__Task details__
If a line in the records below contains the word "memoryOutOfRange", copy it out.

__Provided data__
-- ==== Sys2Proof/Tests/Slice0.lean ====
section
/-! SUPPORT. The model's own tests: the well-formedness checks, decoding, the vectors of spec/95_test_vectors.md (named in each
test), and for every statement with hypotheses a state that meets them. -/

namespace Sys2Proof.Tests

open Sys2Proof.Machine

/-! ### Helpers -/

/-- The reset state with the word `w` placed at the PC. -/
def ready (w : Nat) : State := State.reset.withFetchWord 16 w

/-- The reset state with its parameters replaced. -/
def readyWith (cfg : Config) (w : Nat) : State := (State.construct cfg).withFetchWord 16 w

/-- Something of the state after one step, if it completes. -/
def after {α : Type} (s : State) (f : State → α) : Option α :=
  match step s with
  | .next t => some (f t)
  | _ => none

/-- The fault of one step, if it faults. -/
def faultOf (s : State) : Option Fault :=
  match step s with
  | .fault f => some f
  | _ => none

/-- The reset state with a stack of the given depth whose slots all hold 0x0202. -/
def withDepth (s : State) (n : Fin 17) : State := { s with sp := n, stack := Vector.replicate 16 0x0202 }

/-- Parameters with the non-default shift source, and with the non-default flag order. -/
def shiftVy : Config := { Config.default with shiftSource := .vy }
def flagFirst : Config := { Config.default with vfFlagLast := false }

/-! ### WellFormed: an ill-formed word for each check of R97 -/

theorem test_wf_refuses_machine_code_call : wordWellFormed 0x0123 = false := by decide
theorem test_wf_refuses_group_zero_edges :
    [0x0001#16, 0x00DF#16, 0x00E1#16, 0x00ED#16, 0x00EF#16, 0x0FFF#16].all (fun w => !wordWellFormed w) = true := by decide
theorem test_wf_refuses_5xy1 : wordWellFormed 0x5121 = false := by decide
theorem test_wf_refuses_8xy8 : wordWellFormed 0x8008 = false := by decide
theorem test_wf_refuses_8xyF : wordWellFormed 0x800F = false := by decide
theorem test_wf_refuses_9xy1 : wordWellFormed 0x9121 = false := by decide
theorem test_wf_refuses_ExA2 : wordWellFormed 0xE0A2 = false := by decide
theorem test_wf_refuses_FxFF : wordWellFormed 0xF0FF = false := by decide
theorem test_wf_accepts_the_zero_group :
    [0x0000#16, 0x00E0#16, 0x00EE#16].all wordWellFormed = true := by decide

/-! ### Decode: a word written out from the encoding (R96, R101) for every constructor -/

theorem test_decode_control :
    decodeTableWord 16 0x0000 = some .nop ∧ decodeTableWord 16 0x00EE = some .ret ∧
    decodeTableWord 16 0x1ABC = some (.jp 0xABC) ∧ decodeTableWord 16 0x2300 = some (.call 0x300) ∧
    decodeTableWord 16 0x3342 = some (.seImm 3 0x42) ∧ decodeTableWord 16 0x4300 = some (.sneImm 3 0x00) ∧
    decodeTableWord 16 0x5120 = some (.seReg 1 2) ∧ decodeTableWord 16 0x9120 = some (.sneReg 1 2) ∧
    decodeTableWord 16 0xBA00 = some (.jpV0 0xA00) := by decide

theorem test_decode_alu :
    decodeTableWord 16 0x6012 = some (.ldImm 0 0x12) ∧ decodeTableWord 16 0x7FFE = some (.addImm 15 0xFE) ∧
    decodeTableWord 16 0x8010 = some (.ldReg 0 1) ∧ decodeTableWord 16 0x8121 = some (.orReg 1 2) ∧
    decodeTableWord 16 0x8122 = some (.andReg 1 2) ∧ decodeTableWord 16 0x8123 = some (.xorReg 1 2) ∧
    decodeTableWord 16 0x80F4 = some (.addReg 0 15) ∧ decodeTableWord 16 0x8125 = some (.subReg 1 2) ∧
    decodeTableWord 16 0x8126 = some (.shr 1 2) ∧ decodeTableWord 16 0x8127 = some (.subnReg 1 2) ∧
    decodeTableWord 16 0x8FEE = some (.shl 15 14) ∧ decodeTableWord 16 0xC30F = some (.rnd 3 0x0F) := by decide

theorem test_decode_index_memory_display :
    decodeTableWord 16 0xA2F0 = some (.ldI 0x2F0) ∧ decodeTableWord 16 0xF21E = some (.addI 2) ∧
    decodeTableWord 16 0xF429 = some (.ldF 4) ∧ decodeTableWord 16 0xF033 = some (.ldB 0) ∧
    decodeTableWord 16 0xFF55 = some (.storeRegs 15) ∧ decodeTableWord 16 0xF265 = some (.loadRegs 2) ∧
    decodeTableWord 16 0x00E0 = some .cls ∧ decodeTableWord 16 0xDAB5 = some (.drw 10 11 5) := by decide

theorem test_decode_keys_timers :
    decodeTableWord 16 0xE59E = some (.skp 5) ∧ decodeTableWord 16 0xE5A1 = some (.sknp 5) ∧
    decodeTableWord 16 0xF307 = some (.ldVxDt 3) ∧ decodeTableWord 16 0xF30A = some (.ldVxK 3) ∧
    decodeTableWord 16 0xF015 = some (.ldDtVx 0) ∧ decodeTableWord 16 0xF118 = some (.ldStVx 1) := by decide

theorem test_decode_rejects_by_name : decode 0x0123 = .error (.unrecognized 0x0123) := by rfl
theorem test_decode_rejects_short_bytes : decodeBytes [0x60] = .error .truncated := by rfl

/-! ### The tick -/

/-- TE3: the last word of memory runs and leaves PC above it. -/
theorem test_tick_at_0xFFE : after (State.reset.setPc 0xFFE) (fun t => t.pc) = some 0x1000 := by decide
/-- TE4. -/
theorem test_fetch_at_0xFFF : faultOf (State.reset.setPc 0xFFF) = some (.fetchOutOfRange 0xFFF) := by decide
/-- TE5. -/
theorem test_unrecognized : faultOf (ready 0x5121) = some (.unrecognizedOpcode ⟨0x200, 0x5121⟩) := by decide
/-- TE13: an odd PC. -/
theorem test_odd_pc :
    after ((State.reset.setPc 0x201).withFetchWord 16 0x6042) (fun t => (t.getV 0, t.pc)) = some (0x42, 0x203) := by decide
/-- The schedule's first transaction is performed and taken off. -/
theorem test_schedule_runs_first :
    after ((ready 0x6042).setSchedule [.keypress 7 true, .tick]) (fun t => (t.getKey 7, t.pc, t.schedule)) =
      some (true, 0x200, [.tick]) := by decide

/-! ### Control flow -/

/-- TC1. -/
theorem test_nop : after (ready 0x0000) (fun t => t.pc) = some 0x202 := by decide
/-- TC4. -/
theorem test_call : after (ready 0x2300) (fun t => (t.pc, t.sp, t.stack[0])) = some (0x300, 1, 0x202) := by decide
/-- TC5. -/
theorem test_call_full : faultOf (withDepth (ready 0x2300) 16) = some (.stackOverflow ⟨0x200, 0x2300⟩) := by decide
/-- TC7's shape: the top slot, as it stands. -/
theorem test_ret : after (withDepth (ready 0x00EE) 1) (fun t => (t.pc, t.sp)) = some (0x202, 0) := by decide
/-- TC6. -/
theorem test_ret_empty : faultOf (ready 0x00EE) = some (.stackUnderflow ⟨0x200, 0x00EE⟩) := by decide
/-- TC2. -/
theorem test_jp : after (ready 0x1ABC) (fun t => t.pc) = some 0xABC := by decide
/-- TC17. -/
theorem test_jpV0_past_the_end : after ((ready 0xBFFF).setV 0 0x01) (fun t => t.pc) = some 0x1000 := by decide
/-- TC8, TC9. -/
theorem test_seImm :
    after ((ready 0x3342).setV 3 0x42) (fun t => t.pc) = some 0x204 ∧
    after ((ready 0x3343).setV 3 0x42) (fun t => t.pc) = some 0x202 := by decide
/-- TC10, TC11. -/
theorem test_sneImm :
    after ((ready 0x4342).setV 3 0x42) (fun t => t.pc) = some 0x202 ∧
    after ((ready 0x4300).setV 3 0x42) (fun t => t.pc) = some 0x204 := by decide
/-- TC12. -/
theorem test_seReg : after (((ready 0x5120).setV 1 7).setV 2 7) (fun t => t.pc) = some 0x204 := by decide
/-- TC14, TC15. -/
theorem test_sneReg :
    after (((ready 0x9120).setV 1 7).setV 2 8) (fun t => t.pc) = some 0x204 ∧
    after (ready 0x9110) (fun t => t.pc) = some 0x202 := by decide

/-! ### Registers and arithmetic -/

/-- TA1. -/
theorem test_ldImm : after (ready 0x6012) (fun t => t.getV 0) = some 0x12 := by decide
/-- TA2, TA3. -/
theorem test_addImm :
    after ((ready 0x7001).setV 0 0xFF) (fun t => (t.getV 0, t.getV 15)) = some (0x00, 0x00) ∧
    after ((ready 0x7FFF).setV 15 0x01) (fun t => t.getV 15) = some 0x00 := by decide
/-- TA4. -/
theorem test_ldReg : after ((ready 0x8010).setV 1 0x07) (fun t => t.getV 0) = some 0x07 := by decide
/-- TA5: VF is not reset. -/
theorem test_orReg :
    after ((((ready 0x8011).setV 0 0xF0).setV 1 0x0F).setV 15 0x55) (fun t => (t.getV 0, t.getV 15)) =
      some (0xFF, 0x55) := by decide
/-- TA6. -/
theorem test_andReg : after (((ready 0x8012).setV 0 0xF0).setV 1 0x3C) (fun t => t.getV 0) = some 0x30 := by decide
/-- TA7. -/
theorem test_xorReg : after (((ready 0x8013).setV 0 0xF0).setV 1 0x3C) (fun t => t.getV 0) = some 0xCC := by decide
/-- S1; TA11: y = F, the old VF is the addend. -/
theorem test_addReg :
    after (((ready 0x8014).setV 0 0xC8).setV 1 0x64) (fun t => (t.getV 0, t.getV 15)) = some (0x2C, 1) ∧
    after (((ready 0x80F4).setV 0 0x01).setV 15 0xFF) (fun t => (t.getV 0, t.getV 15)) = some (0x00, 1) := by decide
/-- TA10: x = F, under both values of `VF_FLAG_LAST`. -/
theorem test_addReg_into_the_flag :
    after (((ready 0x8F14).setV 15 0xFF).setV 1 0x01) (fun t => t.getV 15) = some 0x01 ∧
    after (((readyWith flagFirst 0x8F14).setV 15 0xFF).setV 1 0x01) (fun t => t.getV 15) = some 0x00 := by decide
/-- TA12, S2 with equal operands. -/
theorem test_subReg :
    after (((ready 0x8015).setV 0 0x00).setV 1 0x01) (fun t => (t.getV 0, t.getV 15)) = some (0xFF, 0) ∧
    after (((ready 0x8015).setV 0 0x05).setV 1 0x05) (fun t => (t.getV 0, t.getV 15)) = some (0x00, 1) := by decide
/-- TA14, TA15. -/
theorem test_subnReg :
    after (((ready 0x8017).setV 0 0x05).setV 1 0x03) (fun t => (t.getV 0, t.getV 15)) = some (0xFE, 0) ∧
    after (((ready 0x8017).setV 0 0x03).setV 1 0x0A) (fun t => (t.getV 0, t.getV 15)) = some (0x07, 1) := by decide
/-- TA17, under both values of `SHIFT_SOURCE`. -/
theorem test_shr :
    after (((ready 0x8016).setV 0 0x01).setV 1 0xFF) (fun t => (t.getV 0, t.getV 15)) = some (0x00, 1) ∧
    after (((readyWith shiftVy 0x8016).setV 0 0x01).setV 1 0xFF) (fun t => (t.getV 0, t.getV 15)) = some (0x7F, 1) := by
  decide
/-- TA23, under both values of `SHIFT_SOURCE`. -/
theorem test_shl :
    after (((ready 0x801E).setV 0 0x01).setV 1 0x80) (fun t => (t.getV 0, t.getV 15)) = some (0x02, 0) ∧
    after (((readyWith shiftVy 0x801E).setV 0 0x01).setV 1 0x80) (fun t => (t.getV 0, t.getV 15)) = some (0x00, 1) := by
  decide
/-- TA25: any draw, masked by 0; the next draw is another one. -/
theorem test_rnd : after (ready 0xC300) (fun t => (t.getV 3, t.draws)) = some (0x00, 1) := by
  show some (Config.randByte 0 &&& 0#8, 1) = some (0#8, 1)
  simp

/-! ### Index register and memory -/

/-- TM1. -/
theorem test_ldI : after (ready 0xA2F0) (fun t => t.i) = some 0x2F0 := by decide
/-- TM3: the sum wraps in 16 bits; TM4: it passes 0xFFF without a fault. -/
theorem test_addI :
    after (((ready 0xF01E).setI 0xFFFF).setV 0 0x02) (fun t => (t.i, t.getV 15)) = some (0x0001, 0) ∧
    after (((ready 0xF01E).setI 0x0FFF).setV 0 0x01) (fun t => (t.i, t.getV 15)) = some (0x1000, 0) := by decide
/-- TM6, TM8: not masked. -/
theorem test_ldF :
    after ((ready 0xF029).setV 0 0x0F) (fun t => t.i) = some 0x04B ∧
    after ((ready 0xF029).setV 0 0xFF) (fun t => t.i) = some 0x4FB := by decide
/-- TM11: the last three bytes of memory. -/
theorem test_ldB :
    after (((ready 0xF033).setV 0 0x7B).setI 0xFFD) (fun t => [0xFFD, 0xFFE, 0xFFF].map t.byteAt) =
      some [0x01, 0x02, 0x03] := by decide
/-- TM12. -/
theorem test_ldB_out_of_range :
    faultOf ((ready 0xF033).setI 0xFFE) = some (.memoryOutOfRange ⟨0x200, 0xF033⟩ 0x1000) := by decide
/-- TM14. -/
theorem test_storeRegs :
    after (((ready 0xFF55).setV 15 0x09).setI 0xFF0) (fun t => ([0xFF0, 0xFFE, 0xFFF].map t.byteAt, t.i)) =
      some ([0x00, 0x00, 0x09], 0xFF0) := by decide
/-- TM15. -/
theorem test_storeRegs_out_of_range :
    faultOf ((ready 0xFF55).setI 0xFF1) = some (.memoryOutOfRange ⟨0x200, 0xFF55⟩ 0x1000) := by decide
/-- TM16: the default font. -/
theorem test_loadRegs :
    after (ready 0xFF65) (fun t => t.v.toList) =
      some [0xF0, 0x90, 0x90, 0x90, 0xF0, 0x20, 0x60, 0x20, 0x20, 0x70, 0xF0, 0x10, 0xF0, 0x80, 0xF0, 0xF0] := by decide
/-- TM18. -/
theorem test_loadRegs_out_of_range :
    faultOf ((ready 0xF065).setI 0x1000) = some (.memoryOutOfRange ⟨0x200, 0xF065⟩ 0x1000) := by decide

/-! ### Display -/

/-- The cells of one row that are set, as column numbers. -/
def rowSet (t : State) (y : Fin 32) : List Nat := ((List.finRange 64).filter fun x => t.fb.cell x y).map Fin.val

__Task output__
    faultOf ((ready 0xF033).setI 0xFFE) = some (.memoryOutOfRange ⟨0x200, 0xF033⟩ 0x1000) := by decide
    faultOf ((ready 0xFF55).setI 0xFF1) = some (.memoryOutOfRange ⟨0x200, 0xFF55⟩ 0x1000) := by decide
    faultOf ((ready 0xF065).setI 0x1000) = some (.memoryOutOfRange ⟨0x200, 0xF065⟩ 0x1000) := by decide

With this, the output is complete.